If there's anyone still reading this, you may or may not know that I am a composer/songwriter. It's not a topic I talk about often on the blog, not lately, and not really ever. Briefly, my composing/songwriting history begins with choral anthems and then solo piano pieces. During high school and college, I learned how to write for all sorts of classical ensembles, ranging from unusual groups like solo tenor and bassoon, to a full orchestra. After college, I began trying to songwrite. It wasn't until I was in several different jazz/blues/rock/praise bands that I got to experience what writing for the genre was really like, like how the guitar worked, how the bass guitar functioned (I had some knowledge from writing bass choir parts and organ pedal parts), and so on. To this day, I barely understand drums still.
However, by 2019 I was in the biggest compositional/songwriting drought of my life. I had been in droughts before, but only for maybe a very short while, and I always came out of it. In 2019, though, it was long, and it was bad. Case in point: after passing on a couple opportunities to attend a songwriter's workshop at my own church (I had a schedule conflict, but looking back, I could have moved it), I finally signed up for one. But it was at a church on the far side of Chicago. Hence I had to drive a while to get there. I left a touch later than I wanted (I did plan it out), but as I kept driving toward the location of the workshop, traffic got progressively worse.

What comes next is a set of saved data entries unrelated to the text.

-- ==== Sys2Proof/Machine/Round.lean ====
section
/-! DEFINITION. Which agents move when the agenda names none: a round of steps that may have something to
do, after which the clerk has its turn (log 8). A step that has nothing to do leaves the state as it is. The watchdog
(R330), which asks whether any token can move. -/

namespace Sys2Proof.Machine

/-- The steps of the clerk's unfinished instructions. -/
def State.clerkRound (s : State) : List Instr :=
  s.core.clerk.unfin.zipIdx.filterMap fun p => unfinStep p.2 p.1

/-- The steps of the fabric's requests and of the page walks. -/
def State.reqRound (s : State) : List Instr :=
  ((List.range s.walks.length).map Instr.pageWalkEnd) ++
    (s.core.fab.reqs.zipIdx.filterMap fun p => s.reqStep p.2 p.1) ++
    s.core.fab.reqs.zipIdx.filterMap fun p => (p.1.reply).map fun _ => .memResponse p.2

/-- The step by which an FE's operator fires, by its operator code (R181). -/
def fireStep (f : Fe) (r c : Nat) : List Instr :=
  match f.code with
  | 0 => [.mapFire r c]
  | 1 => [.sfnFire r c]
  | 2 => [.redFire r c]
  | 3 => [.steerFire r c]
  | 4 => [.mergeFire r c]
  | 5 => [.carryFire r c]
  | 6 => [.genEmit r c]
  | 7 => [.memFire r c]
  | 8 => [.segFire r c]
  | 9 => [.shufFire r c]
  | 10 => [.convFire r c]
  | 11 => [.forkFire r c]
  | _ => []

/-- The hops of tokens out of an FE's switch-box registers. -/
def hopSteps (f : Fe) (r c : Nat) : List Instr :=
  [Dir.n, Dir.e, Dir.s, Dir.w].flatMap fun d => (List.range 4).filterMap fun t =>
    if (f.track.getD (4 * dirIdx d + t) none).isSome then some (.tokenHop r c d (BitVec.ofNat 2 t)) else none

/-- The steps of one listed FE; `next` says that it is the next to go live. -/
def feRound (f : Fe) (r c : Nat) (next : Bool) : List Instr :=
  (if f.waiting.isEmpty then [] else [.feConfigApply r c]) ++
    (if next then [.feGoLive r c] else []) ++
    (if f.live then fireStep f r c ++ [.endTokenAlign r c, .errorEndPass r c, .barrierAlign r c] else []) ++
    hopSteps f r c

def State.gridRound (s : State) : List Instr :=
  (s.core.fab.fes.flatMap fun x => feRound x.2 x.1.1 x.1.2 (s.core.fab.startsNext x.1.1 x.1.2)) ++
    if s.core.fab.image.isSome then [.folioChange] else []

/-- The steps of a port that has something to do; `entry` says that records wait in its entry queue. -/
def portRound (q : Port) (p : BitVec 4) (entry : Bool) : List Instr :=
  if q.queue.isEmpty && q.emitCmd.isNone && q.absCmd.isNone && q.inq.isEmpty && q.sealToks.isEmpty && q.gate.isNone && !entry
  then []
  else [.handleClaim p, .laneEmitToken p, .laneAbsorbToken p, .laneCommandComplete p false, .laneCommandComplete p true]

def State.portsRound (s : State) : List Instr :=
  s.core.ports.zipIdx.flatMap fun x => portRound x.1 (BitVec.ofNat 4 x.2) (s.entryAtPort x.2).isSome

/-- The steps of a matrix engine that has something to do. -/
def meRound (m : Me) (e : BitVec 1) : List Instr :=
  (if m.afifo.all (·.isEmpty) then [] else (List.range 8).map fun c => .meAToken e (BitVec.ofNat 3 c)) ++
    (if m.pfifo.isEmpty then [] else [.mePlaneToken e]) ++
    (if m.queue.isEmpty && m.emitq.isEmpty then [] else [.meProductCommit e, .meCommandComplete e]) ++
    if m.emitq.isEmpty then [] else [.tokenHop (8 * (e.toNat + 1)) 18 .w 0]

def State.mesRound (s : State) : List Instr :=
  s.core.mes.zipIdx.flatMap fun x => meRound x.1 (BitVec.ofNat 1 x.2)

def tmuRound (t : Tmu) (col : Nat) : List Instr :=
  (if t.infifo.isEmpty then [] else [.tmuInToken]) ++
    (if t.queue.isEmpty && t.bars.isEmpty && t.emitting.isEmpty then [] else [.tmuCommandComplete]) ++
    if t.out.isEmpty then [] else [.tokenHop 17 col .n 0]

/-- The steps of a copy channel that has something to do. -/
def ceRound (c : Ce) (e : BitVec 1) (held : Bool) : List Instr :=
  (match c.state with
    | .run => [.copyRecordRead e, .copyRecordComplete e, .copyRecordStop e]
    | .wait => [.copyHandleReady e, .copyRecordStop e]
    | .idleEnd => if c.kick then [.copyRecordRead e] else []
    | _ => []) ++ if held then [.copyBoundaryStop e 0] else []

def State.cesRound (s : State) : List Instr :=
  s.core.ces.zipIdx.flatMap fun x => ceRound x.1 (BitVec.ofNat 1 x.2) (s.ceHalts x.2)

/-- The steps of the desks, the partitions and the module. -/
def State.moduleRound (s : State) : List Instr :=
  (s.recalling.map Instr.recallRollback) ++ (if s.preempting.isSome then [.preemptSave] else []) ++
    (if s.wings.any fun g => !g.ready.isEmpty then
      ((List.range 8).filter s.hasWing).map fun w => .dispatch (BitVec.ofNat 3 w) else []) ++
    (s.occ.map fun o => .quantumPreempt o.core) ++
    (s.modl.partcur.zipIdx.filterMap fun x =>
      if x.1.swap.isSome then some (.partitionSwapDone (BitVec.ofNat 4 x.2)) else none) ++
    (if s.modl.xinvBusy then [.xinvComplete] else []) ++ (if s.modl.killDone then [] else [.ctxkillDone]) ++
    (if s.modl.ownPend != 0 then [.ownershipGrant] else []) ++
    (if s.modl.attBusy then [.attestationReportDone] else []) ++
    (s.wings.zipIdx.filterMap fun x =>
      if x.1.wpwrReq.isSome then some (.clockChangeEffect (BitVec.ofNat 3 x.2)) else none) ++
    s.pages.zipIdx.filterMap fun x => if x.1.lock then some (.pageLayoutDone (BitVec.ofNat 6 x.2)) else none

/-- The round of steps put on the agenda. -/
def State.round (s : State) : List (Option Instr) :=
  (s.clerkRound ++ s.reqRound ++ s.gridRound ++ s.portsRound ++ s.mesRound ++ tmuRound s.core.tmu (s.physCol 2) ++ s.cesRound ++
    s.moduleRound).map some

/-- The agenda filled when it is empty. -/
def State.refill (s : State) : State :=
  match s.agenda with
  | [] => { s with agenda := s.round ++ [none] }
  | _ => s

/-! ### The watchdog (R330) -/

/-- WATCHDOG_EXPIRY: the tree reports not empty, no token moves, and no request is outstanding. -/
def execWatchdogExpiry (s : State) : Host.Outcome State Fault Refusal :=
  .next (if s.task.isSome && !s.quiescent && s.noneOutstanding && !s.tokensMove then s.pendCause 0x15 0 0 else s)

/-- A step that a module in reset takes: what its masters ask, and its firmware check (R342). -/
def Instr.inReset : Instr → Bool
  | .hostRequest _ | .bootFirmwareCheck _ => true
  | _ => false

/-! ### A word placed where the clerk fetches next (log 8) -/

/-- A 1 GiB page of DRAM, readable, writable and executable, at physical `pa`. -/
def openLeaf (pa : Nat) : Dword := BitVec.ofNat 64 (pa + 0x101F)

/-- The state in which a task runs on the core and the next instruction fetched has the bytes `bs`. -/
def State.placeWord (s : State) (bs : List Byte) : State :=
  let k : TaskKey := s.task.getD ⟨0, 0⟩
  let pc : Nat := if s.core.clerk.pc.toNat < 0xE000_0000_0000 then s.core.clerk.pc.toNat else 0
  let base := pc / 2 ^ 30 * 2 ^ 30
  let e0 : Tlb := ⟨k.ctx, base, 2 ^ 30, openLeaf 0⟩
  let e1 : Tlb := ⟨k.ctx, base + 2 ^ 30, 2 ^ 30, openLeaf (2 ^ 30)⟩
  { s with
    task := some k
    mem := memWriteBytes s.mem (pc % 2 ^ 30) bs
    poison := []
    tlb := e0 :: e1 :: s.tlb
    agenda := [none]
    outside := []
    icache := []
    walks := []
    preempting := none
    recalling := s.recalling.filter fun x => !(x = k)
    modl := { s.modl with bootstat := false }
    core := { s.core with
      clerk := { s.core.clerk.setPc (BitVec.ofNat 48 pc) with
        pres := BitVec.allOnes 32, kpres := BitVec.allOnes 8, unfin := [], pend := [], run := .running
        stepped := none, redo := none, latches := [], kept := [] }
      tmu := { s.core.tmu with skip := 0 } } }

/-- A stream command placed in `k0`, and `issue k0` at the PC. -/
def State.placeCommand (s : State) (w : Nat) : State :=
  let s := s.placeWord (toBytes 0x14 12)
  { s with core := { s.core with clerk := s.core.clerk.setKreg 0 (BitVec.ofNat 128 w) } }

end Sys2Proof.Machine
end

I gave up about halfway through, when it became clear that if I were to go, I would have already missed half of it. That's how badly traffic increased. I went instead to a Starbuck's on the return trip home, hoping I might be able to jot down some notes. I mean, I came ready to compose.

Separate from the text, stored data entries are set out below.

/-! ### Tasks -/

/-- `spawn`, `arm` and `rls` issue with the launch, the count or the decrement to perform (R244, R245). The checks of a `spawn`
are made when it is performed, which is the model's choice (log 40, DEDUCED); once its task holds a borrow it makes
them at issue, answers its code, and defers its launch, the seventeenth deferred operation being loan discipline (R127,
R244), but behind an instruction that is not performed it issues and does so in its turn (log 40). That FADDRESS of the
seventeenth is its TCB address is the model's reading (log 65, DEDUCED; R127 gives none). Here nothing stands before them that
they are checked behind (log 123, DEDUCED). `tself` and `tage` answer the TCB address and word 5 of the TCB (R247). -/
def Obligations.TaskInstructions : Prop :=
  ∀ (d a b : Reg) (k : TaskKey) (s : State), s.task = some k →
    let ea := (s.reg a).toNat; let u := s.advance 4
    let code := u.launchCode ⟨u.taskCtx k, ea⟩
    (ChecksNow u none → s.borrows k = false ∨ s.inOrder = false →
      Issued s u (exec (.spawn d a) s) false d (ea % 2 ^ 48) (.spawn ea) none) ∧
    (ChecksNow u none → s.borrows k = true → s.inOrder = true → (code ≠ 0 → Answered s u (exec (.spawn d a) s) d (ea % 2 ^ 48) (BitVec.ofNat 64 code)) ∧
      ∀ r, s.findRec k = some r → code = 0 →
        (r.deferred.length < 16 →
          Answered s (u.updRec k fun r => { r with deferred := r.deferred ++ [.spawn ea] }) (exec (.spawn d a) s) d
            (ea % 2 ^ 48) 0) ∧
        (16 ≤ r.deferred.length → s.core.clerk.frozen = false → Traps s (exec (.spawn d a) s) 0x0B (ea % 2 ^ 48))) ∧
    (∀ pl, ChecksNow u (some ea) → u.tcbCheck false ea (some (s.reg b).toNat) = .ok pl →
      Issued s u (exec (.arm d a b) s) false d (ea % 2 ^ 48) (.arm pl ea (s.reg b).toNat) none) ∧
    (∀ pl, ChecksNow u (some ea) → u.tcbCheck false ea none = .ok pl →
      Issued s u (exec (.rls d a) s) false d (ea % 2 ^ 48) (.rls pl ea) none) ∧
    Answered s u (exec (.tself d) s) d 0 (BitVec.ofNat 64 k.tcb) ∧
    Answered s u (exec (.tage d) s) d 0 (BitVec.ofNat 64 (s.tcbWord5 k))

/-- `tend` waits until the task may end and then ends it: the core is free with an idle clerk. `tyield` with every
earlier instruction finished asks for the task's pre-emption behind it, unless the core's shadow storage is full,
where it completes without yielding (R246, R247, R326). -/
def Obligations.EndingAndYielding : Prop :=
  ∀ (k : TaskKey) (s : State), s.task = some k →
    (s.mayEnd = true → ∃ t, exec .tend s = .next t ∧ t = s.endTask k ∧ t.core.clerk = Clerk.reset) ∧
    (s.mayEnd = false → exec .tend s = .next s) ∧
    (s.core.clerk.unfin = [] →
      (s.shadowFull s.coreId = false → exec .tyield s = .next { s.advance 4 with preempting := some .yield }) ∧
      (s.shadowFull s.coreId = true → exec .tyield s = .next (s.advance 4)))

/-! ### Tag table, transforms and handles -/

/-- `tlook`, `tins` and `tdel` issue and are performed at the table, in their order (R42, R248). `tlook` and `tins` of a tag
that is there answer its slot and change nothing; of one that is not there `tlook` answers −1, and `tins` fills the lowest way
of the set that is not valid, with USER 0, and answers its slot, or, where every way is valid, answers −(2 + w) with the set's
victim w, which moves on (R41). `tdel` is performed by a step of its own. `xbank` with a transform word that passes checks 1
to 6 of R54 issues and is performed at its bank; one that fails a check traps (R249); the address of its entry and of its
faults, OFF in the self alias, is log 34 (DEDUCED), and that a word which fails several checks traps with the lowest code is
log 89 (DESIGN CHOICE; R54 gives no order). A `xbank` that passes is checked against loans at issue here (log 123, DEDUCED).
-/
def Obligations.TagAndTransformInstructions : Prop :=
  ∀ (d a b : Reg) (s v : State), let u := s.advance 4; let ea := (s.reg a).toNat
    let w : Qword := s.reg b ++ s.reg a; let at_ := selfAlias + xfOff w.toNat
    Issued s u (exec (.tlook d a) s) false d (ea % 2 ^ 48) (.tag .look (ea % 2 ^ 48)) none ∧
    Issued s u (exec (.tins d a) s) false d (ea % 2 ^ 48) (.tag .ins (ea % 2 ^ 48)) none ∧
    Issued s u (exec (.tdel d a) s) false d (ea % 2 ^ 48) (.tag .del (ea % 2 ^ 48)) none ∧
    (∀ k e x, Due s k e →
      let gives (v : Dword) (t : State) : Prop :=
        exec (.accessPerform (.clerk k)) s = .next (t.finishUnfin k (v.setWidth 128))
      let ways := (List.range 8).map (8 * s.tagSet x + ·)
      (e.work = .tag .look x ∨ e.work = .tag .ins x → ∀ i, s.tagHit x = some i → gives (BitVec.ofNat 64 i) s) ∧
      (e.work = .tag .look x → s.tagHit x = none → gives (-1) s) ∧
      (e.work = .tag .ins x → s.tagHit x = none →
        (∀ i, ways.find? (fun i => !(s.tag i).v) = some i → gives (BitVec.ofNat 64 i)
          (s.setTag i { s.tag i with user := 0, tag := BitVec.ofNat 36 (x / 2 ^ 12 % 2 ^ 36), v := true })) ∧
        ((∀ i ∈ ways, (s.tag i).v = true) → ∃ t, let y := s.tagVictim.getD (s.tagSet x) 0
          gives (-(BitVec.ofNat 64 (2 + y))) t ∧ t.tags = s.tags ∧ t.mem = s.mem ∧
            t.tagVictim.getD (s.tagSet x) 0 = (y + 1) % 8))) ∧
    (xfCheck w.toNat = 0 → ChecksNow u none → u.xfLoans s.taskMode w.toNat at_ = .ok v ∨ u.xfLoans s.taskMode w.toNat at_ = .wait v →
      Issued s v (exec (.xbank a b) s) false 0 (at_ % 2 ^ 48) (.xbank w) none) ∧
    (xfCheck w.toNat ≠ 0 → s.core.clerk.frozen = false →
      Traps s (exec (.xbank a b) s) (xfTrap (xfCheck w.toNat)) (at_ % 2 ^ 48))

/-- The handle instructions by the state table of R89: `halloc` moves FREE to FILLING, `hfree` FULL or DRAINING to FREE,
behind an earlier `hwait` of the handle; `hwait` issues, and makes its claim on FULL or DRAINING and answers in its turn
behind what it acquires (O37; R100, R101). An event the table does not list for the state traps with 0x0F, and a handle number
above 63 with 0x08 (R253). -/
def Obligations.HandleInstructions : Prop :=
  ∀ (d a : Reg) (s : State), let n := (s.reg a).toNat; let h := s.handle n; let u := s.advance 4
    (n ≤ 63 → h.st = .free →
      exec (.halloc a) s = .next ((s.updHandle n fun _ => { Handle.reset with st := .filling }).advance 4)) ∧
    (n ≤ 63 → h.st = .full ∨ h.st = .draining →
      (s.core.clerk.waitsOn n = false →
        exec (.hfree a) s = .next ((s.updHandle n fun e => { e with st := .free }).advance 4)) ∧
      (s.core.clerk.waitsOn n = true → exec (.hfree a) s = .next s)) ∧
    (n ≤ 63 → h.st ≠ .free → Issued s u (exec (.hwait d a) s) false d n (.hwait n) none) ∧
    (s.core.clerk.frozen = false → n ≤ 63 →
      (h.st ≠ .free → Traps s (exec (.halloc a) s) 0x0F 0) ∧
      (h.st = .free ∨ h.st = .filling → Traps s (exec (.hfree a) s) 0x0F 0) ∧
      (h.st = .free → Traps s (exec (.hwait d a) s) 0x0F 0)) ∧
    (s.core.clerk.frozen = false → 63 < n →
      Traps s (exec (.halloc a) s) 0x08 s.core.clerk.pc.toNat ∧
      Traps s (exec (.hfree a) s) 0x08 s.core.clerk.pc.toNat ∧
      Traps s (exec (.hwait d a) s) 0x08 s.core.clerk.pc.toNat)

/-! ### Stream commands -/

/-- A command that passes everything: its references are present, their values fit (`c` is the command with the
sampled values), no check at issue fails, earlier accesses are performed, and its target's queue has room. -/
def Sys2Proof.Claims.Acceptable (s : State) (i c : Instr) : Prop :=
  (Instr.cmdRefs i).all s.core.clerk.present = true ∧ s.sample i = some c ∧ s.cmdCheck c = none ∧
    s.allPerformed = true ∧ s.cmdRoom c = true

/-- A command of a class that waits in the queue of a stream port (R256). -/
def Sys2Proof.Claims.portQueued : Instr → Option (BitVec 4)
  | .sread p _ | .swrite p _ | .sgather p _ | .sscatter p _ | .stile p _ | .ssegt p _ | .scfg p _ _
  | .send p _ _ _ _ | .sreq p _ _ _ => some p
  | _ => none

I couldn't write anything down. Absolutely no inspiration came. I mustered a few quarter notes and some letters, but I lapsed into jotting down my frustrations right on the music paper. It was disappointing, but also eye-opening. I was reflecting on how, in other difficult and painful seasons of my life, no matter how difficult or painful, I could at least count on being able to put my pain into music, and this time I couldn't. Driving home that day, I saw a bumper sticker that said "do not put God in a box." As I prayed and reflected, it dawned on me that I had been taking glory that rightfully belonged to God. Certainly in terms of music, but also across all aspects of my life.
In context, this was the year that I ended my piano teaching practice, and faced in full force the necessity of changing careers. I couldn't do music the way I was doing it as a means of earning a living. I was also, in other ways, disappointed and/or drained by various relationships I had developed with other musicians during those years, and was consumed by it. And of course, my faith was still on life support at the time, if that.
What I wanted to get to today was that I did hit a point where I told God: "I miss it when it was just You and me." (specifically in regards to music-making) I do believe He heard that. Much of my childhood music experience was marked by worshipping Him, after all. Granted, my praise to God was in the form of a choir, and oftentimes a pipe organ. That, and improvising on the piano. And He did give back to me the gift of composing and songwriting. But one thing that I started doing, if for no other reason than to remind me who really wrote the piece of music I just notated, was to write "Soli Deo Gloria," something Johann Sebastian Bach wrote on all his pieces. I don't remember every time I finish notating and formatting a composition, but I try to as often as I think of it.
One of my unofficial goals is to set as much of Scripture, particularly the Psalms, to music. To date, I have set... ok, check that, GOD and I* have set the following Psalms to music (the list includes completed projects as well as a few in-progress projects): 1, 2, 6, 8, 22, 23, 24, 42, 43, 46, 54, 67, 95, 121, 122, 130, 135... and those are only the ones I could think of while writing this post. I've also set parts of Proverbs, Ecclesiastes, Galatians, the Gospels, Isaiah, 1st Thessalonians, Revelation, Numbers, and other books that I'm not thinking of as I'm writing this post. I think it best that I not try to state any other specific goals, because I want to let God direct and inspire that.
In the last year, I've gotten away from playing in rock bands, so the music I've written has reflected that change. Interestingly, I've been writing more a cappella choir music (choir music without organ), as well as a few piano pieces.
In this time of change in my life and circumstances, I may not be able to write as much as I had. But I'm trusting that it will return at some point. I still periodically have ideas that come through my mind, but I forget before I had the opportunity to notate them. It happens. My trust is that whatever God wants me to write down, He'll put it to me when I have the opportunity to do so.